▶ _Try it_: Copying exactly, give the lines in the material below from the one with "loop 0 into" to the one with "Completes .refinPresent s fun t =>", ends included, and nothing besides.
[Start of Attachment]
-- ==== Sys2Proof/Certificates/Slice0/Obligations.lean ====
section
/-! DEFINITION. The statements for the provers, from the numbered rules of the spec. A completion says what the command's next
state holds, under conditions on the state and the operands alone. -/

open Sys2Proof Sys2Proof.Machine

/-! ## Reference, loops and time base (spec/02) -/

/-- R56: REFIN declared absent drops PRESENT and IN_RANGE, raises REF_LOST, reports the REFIN source, and puts loop 0 into
HOLDOVER unless it is there; the first edge after absence sets PRESENT; a whole window in range sets IN_RANGE with
REF_BACK, and one out of range is a loss. -/
def Obligations.ReferenceDeclarations : Prop :=
  ∀ s : State,
    (∀ onset, s.m.rd pgClk CLK_REF_STATUS.PRESENT = 1 → Completes (.refinAbsent onset) s fun t =>
      t.m.rd pgClk CLK_REF_STATUS.PRESENT = 0 ∧ t.m.rd pgClk CLK_REF_STATUS.IN_RANGE = 0 ∧ t.m.irqBit pgClk 10 = true
        ∧ t.m.reporting 10 ∧ t.m.loopState 0 = 2 ∧ OtherPages s t [pgClk] ∧ s.m.clk.time = t.m.clk.time)
    ∧ (s.m.rd pgClk CLK_REF_STATUS.PRESENT = 0 → Completes .refinPresent s fun t =>
      t.m.rd pgClk CLK_REF_STATUS.PRESENT = 1 ∧ KeepsRest s t [fieldKey pgClk CLK_REF_STATUS.PRESENT 0]
        ∧ t.m.net = s.m.net ∧ t.m.reg.irqStat = s.m.reg.irqStat)
    ∧ (∀ ofs onset, s.m.rd pgClk CLK_REF_STATUS.PRESENT = 1 → s.m.rd pgClk CLK_REF_STATUS.IN_RANGE = 0 →
      s.m.clk.partWindow = false → -2500 ≤ ofs → ofs ≤ 2500 → Completes (.refinRangeWindow ofs onset) s fun t =>
        t.m.rd pgClk CLK_REF_STATUS.IN_RANGE = 1 ∧ toSigned 16 (t.m.rd pgClk CLK_REF_STATUS.OFFSET) = ofs
          ∧ t.m.irqBit pgClk 11 = true
          ∧ KeepsRest s t [fieldKey pgClk CLK_REF_STATUS.IN_RANGE 0, fieldKey pgClk CLK_REF_STATUS.OFFSET 0])
    ∧ (∀ ofs onset, s.m.rd pgClk CLK_REF_STATUS.PRESENT = 1 → 2500 < ofs.natAbs →
      Completes (.refinRangeWindow ofs onset) s fun t =>
        t.m.rd pgClk CLK_REF_STATUS.IN_RANGE = 0 ∧ t.m.irqBit pgClk 10 = true ∧ t.m.reporting 10 ∧ t.m.loopState 0 = 2
          ∧ OtherPages s t [pgClk])

/-- R59, R60, R65, R69: a phase error within WINDOW locks an acquiring loop; one outside it puts a LOCKED loop into
HOLDOVER with its onset; a loop leaves HOLDOVER for PULL_IN; and an island learns a state from the message it receives. -/
def Obligations.LoopTransitions : Prop :=
  ∀ (s : State) (l : Fin 10),
    (∀ phase word, s.m.loopState l = 0 ∨ s.m.loopState l = 3 → phase.natAbs ≤ s.m.lv pgClk CLK_LOOP_LOCK.WINDOW l →
      Completes (.loopLock l phase word) s fun t =>
        t.m.loopState l = 1 ∧ t.m.rd pgClk CLK_LOOP_STATUS.EVER_LOCKED l = 1 ∧ t.m.rd pgClk CLK_LOOP_STATUS.FREE_RUN l = 0
          ∧ t.m.rd pgClk CLK_LOOP_WORD.WORD l = word.toNat ∧ t.m.irqBit pgClk 9 = true
          ∧ (∀ i : Island, t.m.underWay 56 i (.loopState l 1)) ∧ OtherPages s t [pgClk]
          ∧ ∀ k : Fin 10, k ≠ l → t.m.loopState k = s.m.loopState k)
    ∧ (∀ phase onset word, s.m.loopState l = 1 → s.m.lv pgClk CLK_LOOP_LOCK.WINDOW l < phase.natAbs →
      Completes (.loopLoss l phase onset word) s fun t =>
        t.m.loopState l = 2 ∧ t.m.rd64 pgClk CLK_LOOP_ONSET_LO.ONSET CLK_LOOP_ONSET_HI.ONSET l = onset.toNat
          ∧ t.m.rd64 pgClk CLK_LOOP_DECLARED_LO.DECLARED CLK_LOOP_DECLARED_HI.DECLARED l = s.m.now
          ∧ (s.m.rd pgClk CLK_LOOP_STATUS.EVER_LOCKED l = 1 → t.m.rd pgClk CLK_LOOP_WORD.WORD l = word.toNat)
          ∧ t.m.irqBit pgClk 8 = true ∧ t.m.reporting l ∧ (∀ i : Island, t.m.underWay 56 i (.loopState l 2))
          ∧ OtherPages s t [pgClk])
    ∧ (s.m.loopState l = 2 → s.m.lv pgClk CLK_LOOP_LOSS.FORCE_HOLDOVER l = 0 → (l.val = 0 → s.m.refValid = true) →
      Completes (.pullIn l) s fun t =>
        t.m.loopState l = 3 ∧ (∀ i : Island, t.m.underWay 56 i (.loopState l 3))
          ∧ (l.val = 0 ∨ l.val = 5 → t.m.rd pgTb TB_ALIGN_STATUS.ALIGN_STALE = 1 ∧ t.m.irqBit pgTb 11 = true)
          ∧ KeepsRest s t [fieldKey pgClk CLK_LOOP_STATUS.STATE l, fieldKey pgTb TB_ALIGN_STATUS.ALIGN_STALE 0])
    ∧ (∀ (i : Island) (st : Nat), s.m.arrival 56 i = some (.loopState l st) → Completes (.loopStateNotice i) s fun t =>
        t.m.loopSeen i l = st ∧ t.m.reg = s.m.reg ∧ t.hbm = s.hbm ∧ t.m.clk.time = s.m.clk.time
          ∧ ∀ n, n ≠ i.val * 16 + l → t.m.clk.view.get 0 n = s.m.clk.view.get 0 n)

/-- R72, R73, R74, R78: TIME64 starts at the first lock or free-run holdover of loop 5, and every budget period ends; a mark returns
a drifted copy to the count and counts the error, outside a converter island whose loop is not LOCKED; the wrap and the load write
TIME64. -/
def Obligations.TimeBase : Prop :=
  ∀ s : State,
    (s.m.clk.counting = false → s.m.rd pgClk CLK_LOOP_STATUS.EVER_LOCKED 5 = 1 ∨ s.m.rd pgClk CLK_LOOP_STATUS.FREE_RUN 5 = 1 →
      Completes .time64Start s fun t =>
        t.m.clk.counting = true ∧ t.m.clk.time = s.m.clk.time ∧ OtherPages s t [pgBud])
    ∧ (∀ (i : Island) (drift : Int) (k : Nat), s.m.arrival 54 i = some (.timeMark k) →
        (i.val < 4 → s.m.loopState (i.val + 1) = 1) → s.m.clk.skew.get 0 i + drift ≠ 0 → Completes (.timeMark i drift) s fun t =>
        t.m.clk.skew.get 0 i = 0
          ∧ t.m.rd pgTb TB_MARK_ERRORS.COUNT = Nat.min (s.m.rd pgTb TB_MARK_ERRORS.COUNT + 1) (2 ^ TB_MARK_ERRORS.COUNT.width - 1)
          ∧ t.m.reporting 11 ∧ KeepsRest s t [fieldKey pgTb TB_MARK_ERRORS.COUNT 0] ∧ t.m.clk.time = s.m.clk.time)
    ∧ (s.m.clk.counting = true → s.m.power.vin = true → s.m.rawTick + 1 = 2 ^ 56 → Completes .time64Wrap s fun t =>
        t.m.now = 0 ∧ t.m.clk.wraps = s.m.clk.wraps + 1 ∧ t.m.clk.ticks = s.m.clk.ticks + 1
          ∧ t.m.rd pgTb TB_WRAP.WRAP_COUNT = Nat.min (s.m.rd pgTb TB_WRAP.WRAP_COUNT + 1) (2 ^ TB_WRAP.WRAP_COUNT.width - 1)
          ∧ t.m.irqBit pgTb 10 = true)
    ∧ (s.m.rd pgTb TB_ALIGN_STATUS.STATE = 1 →
        s.m.lv pgTb TB_ALIGN_CTRL.MODE = 3 ∨ (s.m.lv pgTb TB_ALIGN_CTRL.MODE ≠ 0 ∧ s.m.clk.alignE0 = true) →
        Completes .time64Load s fun t =>
          t.m.now = s.m.lv64 pgTb TB_LOAD_LO.LOAD TB_LOAD_HI.LOAD % 2 ^ 64 ∧ t.m.rd pgTb TB_ALIGN_STATUS.STATE = 2
            ∧ t.m.rd64 pgTb TB_PRELOAD_LO.PRELOAD TB_PRELOAD_HI.PRELOAD = s.m.now ∧ t.m.rd pgTb TB_WRAP.WRAP_COUNT = 0
            ∧ t.m.irqBit pgTb 8 = true ∧ t.hbm = s.hbm)

/-- R76, R77, R80, R85: arming and its completions, the pulse and the event of an alignment, the release, and an output's
change to its live configuration. -/
def Obligations.Aligning : Prop :=
  ∀ (s : State) (c : Input),
    (s.m.arrival 54 (24 + c.val) = some .alignArmed → Completes (.alignArmed c) s fun t =>
      t.m.clk.alignHold.get 0 (24 + c.val) = 1 ∧ t.m.underWay (24 + c.val) 54 .alignDone ∧ t.m.reg = s.m.reg ∧ t.hbm = s.hbm)
    ∧ (s.m.arrival (24 + c.val) 54 = some .alignDone → s.m.clk.alignWait = [24 + c.val] →
      s.m.lv pgTb TB_ALIGN_CTRL.MODE = 1 ∨ s.m.lv pgTb TB_ALIGN_CTRL.MODE = 2 →
      Completes (.alignArmedCompletion c) s fun t =>
        t.m.rd pgTb TB_ALIGN_STATUS.STATE = 1 ∧ t.m.clk.alignWait = []
          ∧ KeepsRest s t [fieldKey pgTb TB_ALIGN_STATUS.STATE 0])
    ∧ (s.m.lv pgTb TB_ALIGN_CTRL.MODE = 2 → s.m.rd pgTb TB_ALIGN_STATUS.STATE = 1 → s.m.refValid = true →
      s.m.clk.alignPulse = false → Completes .alignOutPulse s fun t =>
        t.m.clk.alignOut = (if s.m.lv pgClk CLK_REF_CFG.FREQ_SEL = 1 then 40 else 400) ∧ t.m.clk.alignPulse = true
          ∧ t.m.reg = s.m.reg ∧ t.hbm = s.hbm ∧ t.m.net = s.m.net)
    ∧ (s.m.lv pgTb TB_ALIGN_CTRL.MODE = 1 ∨ s.m.lv pgTb TB_ALIGN_CTRL.MODE = 2 → s.m.rd pgTb TB_ALIGN_STATUS.STATE = 1 →
      s.m.refValid = true → Completes .alignEvent s fun t =>
        t = { s with m := { s.m with clk := { s.m.clk with alignE0 := true } } })
    ∧ (s.m.arrival 54 (24 + c.val) = some .alignReleased → Completes (.alignReleased c) s fun t =>
        t.m.clk.alignHold.get 0 (24 + c.val) = 0 ∧ t.m.clk.time = s.m.clk.time ∧ t.hbm = s.hbm)
    ∧ Completes (.clkoutChange c) s fun t =>
        t.m.clk.outs.get OutCfg.init c = ⟨s.m.lv pgClk (CLK_OUT_CFG.EN c), s.m.lv pgClk (CLK_OUT_CFG.SOURCE c),
            s.m.lv pgClk (CLK_OUT_DIV.DIV c), s.m.lv pgClk (CLK_OUT_CFG.FORMAT c), s.m.lv pgClk (CLK_OUT_CFG.LEVEL c), s.m.now⟩
          ∧ (∀ k, k ≠ c.val → t.m.clk.outs.get OutCfg.init k = s.m.clk.outs.get OutCfg.init k)
          ∧ KeepsRest s t [fieldKey pgClk CLK_OUT_STATUS.RUNNING 0]

/-! ## Inputs and conversion (spec/03) -/

/-- R89, R90, R101: the limiter engages and releases, and a reading of the power detector saturates at its range. -/
def Obligations.FrontEnd : Prop :=
  ∀ (s : State) (x : Input),
    (s.m.rd (pgCnv x) CNV_LIMITER.ACTIVE = 0 → Completes (.limiterEngage x) s fun t =>
      t.m.rd (pgCnv x) CNV_LIMITER.ACTIVE = 1
        ∧ t.m.rd (pgCnv x) CNV_LIMITER.ENGAGED
          = Nat.min (s.m.rd (pgCnv x) CNV_LIMITER.ENGAGED + 1) (2 ^ CNV_LIMITER.ENGAGED.width - 1)
        ∧ t.m.irqBit (pgCnv x) 9 = true ∧ t.m.reporting (296 + x)
        ∧ KeepsRest s t [fieldKey (pgCnv x) CNV_LIMITER.ACTIVE 0, fieldKey (pgCnv x) CNV_LIMITER.ENGAGED 0])
    ∧ (s.m.rd (pgCnv x) CNV_LIMITER.ACTIVE = 1 → Completes (.limiterRelease x) s fun t =>
      t.m.rd (pgCnv x) CNV_LIMITER.ACTIVE = 0 ∧ (t.m.cv x).limFrom = none
        ∧ (t.m.cv x).flagged = (s.m.cv x).flagged ++ [⟨(s.m.cv x).limFrom.getD (s.m.tick * 16), s.m.tick * 16 + 320⟩]
        ∧ KeepsRest s t [fieldKey (pgCnv x) CNV_LIMITER.ACTIVE 0] ∧ t.m.net = s.m.net)
    ∧ (∀ power, Completes (.pwrDetUpdate x power) s fun t =>
      t.m.rd (pgCnv x) CNV_PWR_DET.VALID = 1
        ∧ toSigned 16 (t.m.rd (pgCnv x) CNV_PWR_DET.POWER) = max (-10240) (min 5120 power)
        ∧ t.m.rd (pgCnv x) CNV_PWR_DET.UNDER = (decide (power < -10240)).toNat
        ∧ t.m.rd (pgCnv x) CNV_PWR_DET.OVER = (decide (5120 < power)).toNat
        ∧ KeepsRest s t [fieldKey (pgCnv x) CNV_PWR_DET.VALID 0, fieldKey (pgCnv x) CNV_PWR_DET.POWER 0,
            fieldKey (pgCnv x) CNV_PWR_DET.UNDER 0, fieldKey (pgCnv x) CNV_PWR_DET.OVER 0]
        ∧ ((s.m.cv x).step = 0 → t.m.conv = s.m.conv))

/-- R94, R97, R100, R122: while the converter runs, the slice outputs of a message and of the 94 samples around it become corrected
samples in range, sent to the channeliser island; over-range samples are counted. -/
def Obligations.SampleMessages : Prop :=
  ∀ (s : State) (x : Input) (raw : List RawSample), s.m.runState x = 2 → 95 ≤ raw.length →
    Completes (.sampleMessage x raw) s fun t => ∃ msg : SampleMsg,
      t.m.underWay x (4 + x.val) (.samples msg) ∧ msg.first = (s.m.cv x).nextIndex ∧ msg.seq = (s.m.cv x).msgSeq
        ∧ msg.samples.length = raw.length - 94 ∧ (∀ c ∈ msg.samples, -2048 ≤ c.value ∧ c.value ≤ 2047)
        ∧ (t.m.cv x).nextIndex = (s.m.cv x).nextIndex + (raw.length - 94) ∧ (t.m.cv x).msgSeq = (s.m.cv x).msgSeq + 1
        ∧ t.m.rd64 (pgCnv x) CNV_OVR_COUNT_LO.COUNT CNV_OVR_COUNT_HI.COUNT
          = (s.m.rd64 (pgCnv x) CNV_OVR_COUNT_LO.COUNT CNV_OVR_COUNT_HI.COUNT + msg.samples.countP (·.ovr)) % 2 ^ 64
        ∧ OtherPages s t [pgCnv x]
[End of Attachment]
▶ _Answer space_:
/-- R56: REFIN declared absent drops PRESENT and IN_RANGE, raises REF_LOST, reports the REFIN source, and puts loop 0 into
HOLDOVER unless it is there; the first edge after absence sets PRESENT; a whole window in range sets IN_RANGE with
REF_BACK, and one out of range is a loss. -/
def Obligations.ReferenceDeclarations : Prop :=
  ∀ s : State,
    (∀ onset, s.m.rd pgClk CLK_REF_STATUS.PRESENT = 1 → Completes (.refinAbsent onset) s fun t =>
      t.m.rd pgClk CLK_REF_STATUS.PRESENT = 0 ∧ t.m.rd pgClk CLK_REF_STATUS.IN_RANGE = 0 ∧ t.m.irqBit pgClk 10 = true
        ∧ t.m.reporting 10 ∧ t.m.loopState 0 = 2 ∧ OtherPages s t [pgClk] ∧ s.m.clk.time = t.m.clk.time)
    ∧ (s.m.rd pgClk CLK_REF_STATUS.PRESENT = 0 → Completes .refinPresent s fun t =>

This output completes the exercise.